В прихожей он называет себя: то ли смешная фамилия, то ли кличка, она мгновенно вылетает у меня из головы. Юноша сомнительной наружности, при других обстоятельствах я ни за что не пустил бы такого в дом. Но предмет для разговора действительно есть, и он перевешивает всякий риск.
Сажусь в кресло и требовательно протягиваю руку. Он кивает и дает посмотреть — одну-единственную банкноту, вытянув ее из пачки за уголок, нарушив девственное прессовое состояние, варвар, вандал, идиот!..
Держу себя в руках, не показываю вида. Вооружаюсь лупой, хотя вижу и так.
Настоящая. Не подделка.
— Откуда это у вас?
Парень пожимает плечами. И он, как ни странно, прав: в нашем кругу таких вопросов не задают.
— Сколько вы хотите за них? За всю пачку, — уточняю на всякий случай.
— Всю пачку я не отдам.
— Это вы зря, молодой человек. Такой цены, как Вацлав Тронский, вам не даст больше никто.
— Я знаю.
— Сколько вы хотите?
Он судорожно сглатывает, переводит дыхание, краснеет до кончиков оттопыренных ушей. И выпаливает одним духом:
— Ничего. Она ваша, я ее вам дарю! Я вам еще подарю, сколько нужно, Вацлав Казимирович, хоть полпачки!
В панике подаюсь вперед и останавливаю его, схватив за предплечье, чтобы не начал потрошить. Истолковав мое движение превратно, странный молодой человек шустро отступает, со сноровкой фокусника или вора вбрасывая пачку обратно в сумку.
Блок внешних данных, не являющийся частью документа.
/-- 20_memory R53, R55, R56, 40_pwm_controller R93: the four bytes of a channel write, where they go and what the bus shows
afterwards, no other address showing anything new; outside 0..15 a channel write does nothing. These rules write the address
CH_BASE + 4*ch; that the 4 is the parameter CH_STRIDE of 00_scope R8, at least 4 in well-formed parameters, is the model's
choice, entry 2 (DEDUCED), and the view of the bus is the model's, entry 3. -/
def Obligations.ChannelWriteBytes : Prop :=
  ∀ (s : State) (ch : Nat) (on off : Tick),
    (s.cfg.wf = true → ch ≤ 15 →
      ∃ b0 b1 b2 b3 : Byte, ∃ a0 a1 a2 a3 : BitVec 8,
        b0.toNat = on.toNat % 256 ∧ b1.toNat = on.toNat / 256 ∧ b2.toNat = off.toNat % 256 ∧ b3.toNat = off.toNat / 256 ∧
        a0.toNat = s.cfg.chBase.toNat + s.cfg.chStride * ch ∧ a1.toNat = a0.toNat + 1 ∧ a2.toNat = a0.toNat + 2 ∧
        a3.toNat = a0.toNat + 3 ∧
        (chWrite ch on off s).events = s.events ++ [.bw4 a0 b0 b1 b2 b3] ∧
        (chWrite ch on off s).busByte a0 = some b0 ∧ (chWrite ch on off s).busByte a1 = some b1 ∧
        (chWrite ch on off s).busByte a2 = some b2 ∧ (chWrite ch on off s).busByte a3 = some b3 ∧
        ∀ a, a ≠ a0 → a ≠ a1 → a ≠ a2 → a ≠ a3 → (chWrite ch on off s).busByte a = s.busByte a) ∧
    (15 < ch → chWrite ch on off s = s)

/-- 40_pwm_controller R96: the duty window, in its three cases; before the first initialisation the level is any. The phase and
that level are arguments by the model's choice, entry 9. -/
def Obligations.DutyWindowCases : Prop :=
  ∀ (s : State) (i : Fin 16) (t : Tick) (free : Bool),
    (s.inited = false → s.pwmOut i t free = free) ∧
    ∀ on off : Tick, s.inited = true → s.ch i = some ⟨on, off⟩ →
      (on.toNat < off.toNat → (s.pwmOut i t free = true ↔ on.toNat ≤ t.toNat ∧ t.toNat < off.toNat)) ∧
      (on = off → s.pwmOut i t free = false) ∧
      (off.toNat < on.toNat → (s.pwmOut i t free = true ↔ on.toNat ≤ t.toNat ∨ t.toNat < off.toNat))

/-- 40_pwm_controller R99: a channel set fully on is low for one tick of 4096. -/
def Obligations.FullyOnMissesOneTick : Prop :=
  ∀ (s : State) (i : Fin 16) (t : Tick) (free : Bool), s.inited = true →
    (setValue i 4095 s).pwmOut i t free = decide (t.toNat ≠ 4095)

/-! ### Actuators -/

/-- 41_actuators R111: SRVANG writes (0, tick), the tick nearest to `(10*deg + 600) * 4096 / 20000`, or is IGNORED. -/
def Obligations.SrvangSetsServoTick : Prop :=
  ∀ (s : State) (ch : Byte) (deg : Half),
    (deg.toNat ≤ 180 → ch.toNat ≤ 15 →
      ∃ (t : State) (tick : Tick), exec (.srvang ch deg) s = .next t ∧ t.rsp = some okResponse ∧
        2 * ((deg.toNat * 10 + 600) * 4096) < (2 * tick.toNat + 1) * 20000 ∧
        (2 * tick.toNat) * 20000 < 2 * ((deg.toNat * 10 + 600) * 4096) + 20000 ∧
        t.ch ch.toNat = some ⟨0, tick⟩ ∧
        Emits [channelEvent s.cfg ch.toNat 0 tick] s.afterInit t ∧
        SameRegisters s.afterInit t ∧ SameChannelsExcept [ch.toNat] s.afterInit t) ∧
    (180 < deg.toNat ∨ 15 < ch.toNat →
      exec (.srvang ch deg) s = .next { s.afterInit with rsp := some ignoredResponse })

/-- 41_actuators R112: SRVPLS writes (0, tick), the tick nearest to `us * 4096 / 20000`, or is IGNORED; `SRVANG ch, d` equals
`SRVPLS ch, 10*d + 600`. -/
def Obligations.SrvplsSetsServoTick : Prop :=
  ∀ (s : State) (ch : Byte) (us : Half),
    (500 ≤ us.toNat → us.toNat ≤ 2500 → ch.toNat ≤ 15 →
      ∃ (t : State) (tick : Tick), exec (.srvpls ch us) s = .next t ∧ t.rsp = some okResponse ∧
        2 * (us.toNat * 4096) < (2 * tick.toNat + 1) * 20000 ∧
        (2 * tick.toNat) * 20000 < 2 * (us.toNat * 4096) + 20000 ∧
        t.ch ch.toNat = some ⟨0, tick⟩ ∧
        Emits [channelEvent s.cfg ch.toNat 0 tick] s.afterInit t ∧
        SameRegisters s.afterInit t ∧ SameChannelsExcept [ch.toNat] s.afterInit t) ∧
    (us.toNat < 500 ∨ 2500 < us.toNat ∨ 15 < ch.toNat →
      exec (.srvpls ch us) s = .next { s.afterInit with rsp := some ignoredResponse }) ∧
    (∀ deg : Half, deg.toNat ≤ 180 → us.toNat = 10 * deg.toNat + 600 → exec (.srvang ch deg) s = exec (.srvpls ch us) s)

/-- 41_actuators R120: the servo tick is monotone in the pulse width, runs from 102 to 512, and is never a tie. -/
def Obligations.ServoTickMonotone : Prop :=
  ∀ us vs : Nat, 500 ≤ us → us ≤ vs → vs ≤ 2500 →
    102 ≤ (servoTick us).toNat ∧ (servoTick us).toNat ≤ (servoTick vs).toNat ∧ (servoTick vs).toNat ≤ 512 ∧
    (600 ≤ us → 123 ≤ (servoTick us).toNat) ∧ (vs ≤ 2400 → (servoTick vs).toNat ≤ 492) ∧
    ∀ n : Nat, 2 * (us * 4096) ≠ (2 * n + 1) * 20000

/-- 41_actuators R113: SETLED writes (0, clamp(4*level, 0, 4095)) to channel 10 + id, or is IGNORED. -/
def Obligations.SetledScalesTheLevel : Prop :=
  ∀ (s : State) (id : Byte) (level : Half),
    (1 ≤ id.toNat → id.toNat ≤ 5 →
      ∃ (t : State) (tick : Tick), exec (.setled id level) s = .next t ∧ t.rsp = some okResponse ∧
        (tick.toNat : Int) = max 0 (min (level.toInt * 4) 4095) ∧
        t.ch (10 + id.toNat) = some ⟨0, tick⟩ ∧
        Emits [channelEvent s.cfg (10 + id.toNat) 0 tick] s.afterInit t ∧
        SameRegisters s.afterInit t ∧ SameChannelsExcept [10 + id.toNat] s.afterInit t) ∧
    (id.toNat < 1 ∨ 5 < id.toNat →
      exec (.setled id level) s = .next { s.afterInit with rsp := some ignoredResponse })

/-- 41_actuators R114, R115: RUNMOT sets one motor's three channels, in order, or is IGNORED. -/
def Obligations.RunmotSetsOneMotor : Prop :=
  ∀ (s : State) (id : Byte) (speed : Half),
    (∀ m : Motor, id.toNat = (match m with | .m1 => 1 | .m2 => 2) →
      ∃ t, exec (.runmot id speed) s = .next t ∧ t.rsp = some okResponse ∧
        (s.cfg.wf = true → MotorRuns m speed.toInt t) ∧
        Emits (runEvents s.cfg m speed.toInt) s.afterInit t ∧
        SameRegisters s.afterInit t ∧ SameChannelsExcept (writtenByMotor s.cfg m) s.afterInit t) ∧
    (id.toNat ≠ 1 → id.toNat ≠ 2 →
      exec (.runmot id speed) s = .next { s.afterInit with rsp := some ignoredResponse })

/-- 41_actuators R116, R117: DRIVE gives each motor the speed of its direction, motor 1 first, or is IGNORED. -/
def Obligations.DriveSetsBothMotors : Prop :=
  ∀ (s : State) (speed : Half),
    (∀ (dir : Dir) (v1 v2 : Int),
      (match dir with
        | .fwd => v1 = speed.toInt ∧ v2 = speed.toInt
        | .back => v1 = -speed.toInt ∧ v2 = -speed.toInt
        | .right => if s.cfg.turnRightM1Fwd = true then v1 = speed.toInt ∧ v2 = -speed.toInt
            else v1 = -speed.toInt ∧ v2 = speed.toInt
        | .left => if s.cfg.turnRightM1Fwd = true then v1 = -speed.toInt ∧ v2 = speed.toInt
            else v1 = speed.toInt ∧ v2 = -speed.toInt
        | .stop => v1 = 0 ∧ v2 = 0) →
      ∃ t, exec (.drive (.named dir) speed) s = .next t ∧ t.rsp = some okResponse ∧
        (s.cfg.wf = true → MotorRuns .m1 v1 t ∧ MotorRuns .m2 v2 t) ∧
        Emits (runEvents s.cfg .m1 v1 ++ runEvents s.cfg .m2 v2) s.afterInit t ∧
        SameRegisters s.afterInit t ∧
        SameChannelsExcept (writtenByMotor s.cfg .m1 ++ writtenByMotor s.cfg .m2) s.afterInit t) ∧
    (∀ code : Byte, exec (.drive (.outside code) speed) s = .next { s.afterInit with rsp := some ignoredResponse })

/-- 41_actuators R118: DRIVEFOR drives, waits `seconds * 1000000` microseconds and stops; the motors end stopped whatever the
direction and speed; a direction outside the domain does nothing at all. -/
def Obligations.DriveforWaitsAndStops : Prop :=
  ∀ (s : State) (speed seconds : Half),
    (∀ dir : Dir, ∃ (t u : State) (es : List Event), exec (.drivefor (.named dir) speed seconds) s = .next t ∧
      exec (.drive (.named dir) speed) s = .next u ∧ Emits es s.afterInit u ∧ es.length = 6 ∧
      t.rsp = some okResponse ∧ (s.cfg.wf = true → MotorRuns .m1 0 t ∧ MotorRuns .m2 0 t) ∧
      Emits (es ++ [.wait (seconds.toNat * 1000000)] ++ runEvents s.cfg .m1 0 ++ runEvents s.cfg .m2 0) s.afterInit t ∧
      SameRegisters s.afterInit t ∧
      SameChannelsExcept (writtenByMotor s.cfg .m1 ++ writtenByMotor s.cfg .m2) s.afterInit t) ∧
    (∀ code : Byte,
      exec (.drivefor (.outside code) speed seconds) s = .next { s.afterInit with rsp := some ignoredResponse })

/-- 41_actuators R119: STOPMOT gives each selected motor speed 0, motor 1 first, or is IGNORED; `STOPMOT BOTH` has the same
effect and the same events as `DRIVE STOP, v` for any `v`. -/
def Obligations.StopmotStopsTheSelected : Prop :=
  ∀ s : State,
    (∀ m : Motor, ∃ t, exec (.stopmot (.named (match m with | .m1 => .m1 | .m2 => .m2))) s = .next t ∧
      t.rsp = some okResponse ∧ (s.cfg.wf = true → MotorRuns m 0 t) ∧ Emits (runEvents s.cfg m 0) s.afterInit t ∧
      SameRegisters s.afterInit t ∧ SameChannelsExcept (writtenByMotor s.cfg m) s.afterInit t) ∧
    (∃ t, exec (.stopmot (.named .both)) s = .next t ∧ t.rsp = some okResponse ∧
      (s.cfg.wf = true → MotorRuns .m1 0 t ∧ MotorRuns .m2 0 t) ∧
      Emits (runEvents s.cfg .m1 0 ++ runEvents s.cfg .m2 0) s.afterInit t ∧
      SameRegisters s.afterInit t ∧
      SameChannelsExcept (writtenByMotor s.cfg .m1 ++ writtenByMotor s.cfg .m2) s.afterInit t) ∧
    (∀ code : Byte, exec (.stopmot (.outside code)) s = .next { s.afterInit with rsp := some ignoredResponse }) ∧
    (∀ v : Half, exec (.stopmot (.named .both)) s = exec (.drive (.named .stop) v) s)

/-- 41_actuators R116: driving forward at the negated speed is driving backward; LEFT at the negated speed is RIGHT. -/
def Obligations.NegatedSpeedMirrorsDirection : Prop :=
  ∀ (s : State) (v w : Half), w.toInt = -v.toInt →
    exec (.drive (.named .fwd) w) s = exec (.drive (.named .back) v) s ∧
    exec (.drive (.named .left) w) s = exec (.drive (.named .right) v) s

/-! ### The sensor link -/

/-- 42_line_sensor R134, R136, R138, R140: RDRAW returns the readings of cycles 1 to 5, most significant bit first, what it
leaves, and that the events of the read come after those of any initialisation. That the bits are
those the data line lists, in order, and past the list free values, is the model's choice, entry 5. -/
def Obligations.RdrawReturnsTheReadings : Prop :=
  ∀ s : State, ∃ (t : State) (r : Five Half), exec .rdraw s = .next t ∧ t.rsp = some ⟨.ok, r⟩ ∧
    (∀ i : Fin 5, (r.get i).toNat =
      ((List.range 10).map fun k => (dinBit s (10 * (i.val + 1) + k)).toNat * 2 ^ (9 - k)).sum ∧
      (r.get i).toNat ≤ 1023) ∧
    (∀ (n : Nat) (b : Bool), s.din[n]? = some b → dinBit s n = b) ∧
    t.lastPos = s.lastPos ∧ ReadLeaves s.afterInit t ∧ Emits (readEvents s 0) s.afterInit t

/-- 42_line_sensor R131, R132, R133, R135, R137: the 327 events of a read, in order, whatever the bits. -/
def Obligations.RdrawEventsInOrder : Prop :=
  ∀ s : State, ∃ t, exec .rdraw s = .next t ∧ Emits (readEvents s 0) s.afterInit t ∧
    (readEvents s 0).length = 327 ∧ (readEvents s 0).countP isSample = 60

/-- 42_line_sensor R136, R138: the ten bits of cycle 0 never influence a result. -/
def Obligations.DiscardedBitsDoNotMatter : Prop :=
  ∀ (s : State) (d e rest : List Bool), d.length = 10 → e.length = 10 →
    ∀ i ∈ [Instr.rdraw, Instr.rdcal, Instr.rdpos],
      ∃ t u, exec i { s with din := d ++ rest } = .next t ∧ exec i { s with din := e ++ rest } = .next u ∧
        t.rsp = u.rsp ∧ t.lastPos = u.lastPos

/-! ### The calibrator -/

/-- 43_calibrator R156: GETMAX returns the five maxima, changes nothing else and produces no event. -/
def Obligations.GetmaxReturnsTheMaxima : Prop :=
  ∀ s : State, ∃ r : Five Half, exec .getmax s = .next { s with rsp := some ⟨.ok, r⟩ } ∧
    ∀ i : Fin 5, (r.get i).toNat = (s.calMax.get i).toNat

/-- 43_calibrator R157: GETMIN returns the five minima, changes nothing else and produces no event. -/
def Obligations.GetminReturnsTheMinima : Prop :=
  ∀ s : State, ∃ r : Five Half, exec .getmin s = .next { s with rsp := some ⟨.ok, r⟩ } ∧
    ∀ i : Fin 5, (r.get i).toNat = (s.calMin.get i).toNat

/-- 43_calibrator R150 to R155: CALIB ends with the ranges of a hundred conservative merges and the motors stopped; its 164,206
events come after those of any initialisation, for each iteration the drive of its direction, five whole reads and the steering
wait, and in the end the stop; everything else is as it was but for what its reads leave. -/
def Obligations.CalibMergesConservatively : Prop :=
  ∀ s : State, ∃ t, exec .calib s = .next t ∧ t.rsp = some okResponse ∧
    Emits (calEvents s) s.afterInit t ∧ (calEvents s).length = 164206 ∧
    (∀ i : Fin 5, (t.calMax.get i).toNat = runningMax s i 100 ∧ (t.calMin.get i).toNat = runningMin s i 100) ∧
    (s.cfg.wf = true → MotorRuns .m1 0 t ∧ MotorRuns .m2 0 t ∧ t.ch s.cfg.gateCh = some ⟨0, 4095⟩) ∧
    t.inited = true ∧ t.mode = s.afterInit.mode ∧ t.prescale = s.afterInit.prescale ∧ t.lastPos = s.lastPos ∧
    t.clkO = false ∧ t.addrO = true ∧ t.cmds = s.cmds ∧ t.rst = s.rst ∧
    t.din = s.din.drop 30000 ∧ t.dinCount = s.dinCount + 30000 ∧ t.resetCount = s.resetCount ∧
    t.cfg = s.cfg ∧
    SameChannelsExcept (writtenByMotor s.cfg .m1 ++ writtenByMotor s.cfg .m2 ++ [s.cfg.gateCh.val]) s.afterInit t

/-- 43_calibrator R158: after CALIB each maximum is the largest iteration minimum and each minimum the smallest iteration
maximum. -/
def Obligations.CalibClosedForm : Prop :=
  ∀ s : State, ∃ t, exec .calib s = .next t ∧ ∀ i : Fin 5,
    ((∀ k < 100, itMinOf s i k ≤ (t.calMax.get i).toNat) ∧ ∃ k < 100, (t.calMax.get i).toNat = itMinOf s i k) ∧
    ((∀ k < 100, (t.calMin.get i).toNat ≤ itMaxOf s i k) ∧ ∃ k < 100, (t.calMin.get i).toNat = itMaxOf s i k)

/-- 43_calibrator R158 (1): a sensor that reads the same value in every sample ends with equal bounds. -/
def Obligations.FlatSensorGivesEqualBounds : Prop :=
  ∀ (s : State) (i : Fin 5) (v : Nat), (∀ k < 100, ∀ j < 5, calReading s k j i = v) →
    ∃ t, exec .calib s = .next t ∧ (t.calMax.get i).toNat = v ∧ (t.calMin.get i).toNat = v

/-! ### The normalizer and the position -/

/-- 44_position R166, R167, R168, R169: RDCAL returns the five normalised values of one fresh read, each in [0,1000]. -/
def Obligations.RdcalReturnsNormalisedValues : Prop :=
  ∀ s : State, ∃ (t : State) (r : Five Half), exec .rdcal s = .next t ∧ t.rsp = some ⟨.ok, r⟩ ∧
    (∀ i : Fin 5, ∃ raw : Reading, raw.toNat = rawValue s 0 i ∧
      IsNorm (s.calMin.get i) (s.calMax.get i) raw ((r.get i).toNat : Int)) ∧
    t.lastPos = s.lastPos ∧ ReadLeaves s.afterInit t ∧ Emits (readEvents s 0) s.afterInit t

/-- 44_position R170, R172, R175: with the line detected, RDPOS returns the weighted mean rounded down and stores it. -/
def Obligations.RdposReturnsTheWeightedMean : Prop :=
  ∀ (s : State) (x : Five Int), x = normalisedRead s → (∃ i : Fin 5, 200 < 1000 - x.get i) →
    ∃ (t : State) (pos sum wsum : Nat), exec .rdpos s = .next t ∧
      (sum : Int) = ((List.finRange 5).map fun i => if 50 < 1000 - x.get i then 1000 - x.get i else 0).sum ∧
      (wsum : Int) = ((List.finRange 5).map fun i =>
        if 50 < 1000 - x.get i then (1000 - x.get i) * (i.val * 1000 : Nat) else 0).sum ∧
      0 < sum ∧ pos * sum ≤ wsum ∧ wsum < (pos + 1) * sum ∧
      t.rsp = some ⟨.ok, ⟨BitVec.ofNat 16 pos, 0, 0, 0, 0⟩⟩ ∧ pos < 2 ^ 16 ∧ t.lastPos.toNat = pos ∧
      ReadLeaves s.afterInit t ∧ Emits (readEvents s 0) s.afterInit t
Та единственная бона лежит на журнальном столике, на том самом месте, откуда я недавно убрал в сейф альбом — перед тем как пошел открывать. Тонкий, почти совершенный рисунок, так не похожий на грубый непрофессиональный дизайн большинства купюр временных правительств и опереточных режимов, мнивших себя прочными и вечными. Позволяю себе маленькую слабость: дотрагиваюсь подушечками пальцев до шершавой бумаги и, подняв драгоценную бону за лезвийный край, рассматриваю против света водяной знак — гибкую женскую фигурку, изогнувшуюся в танце.
Моя. И это греет душу, несмотря ни на что.
Юноша еще здесь. Досадую на себя. Если бы он собирался ограбить меня или даже убить — я только что, забывшись, щедро предоставил ему такую возможность.
Спрашиваю с легким раздражением:
— Чего вы хотите?
Он смущается и краснеет еще больше, хотя, казалось бы, это уже невозможно. Отвечает чуть слышно:
— Возьмите меня к себе. В это ваше… ну братство. Которое держит весь мир, в натуре… ой, извините. Я хотел сказать, чисто конкретно… Ну пожалуйста! Возьмите меня!
Судорожно роется в сумке, извлекая на свет пачку драгоценных бон, и я уже на все согласен, не в силах смотреть на их мучения в его дилетантских руках.
— Я научусь! — горячо обещает он, уловив мой взгляд. — У меня знаете какая была в детстве коллекция марок?!.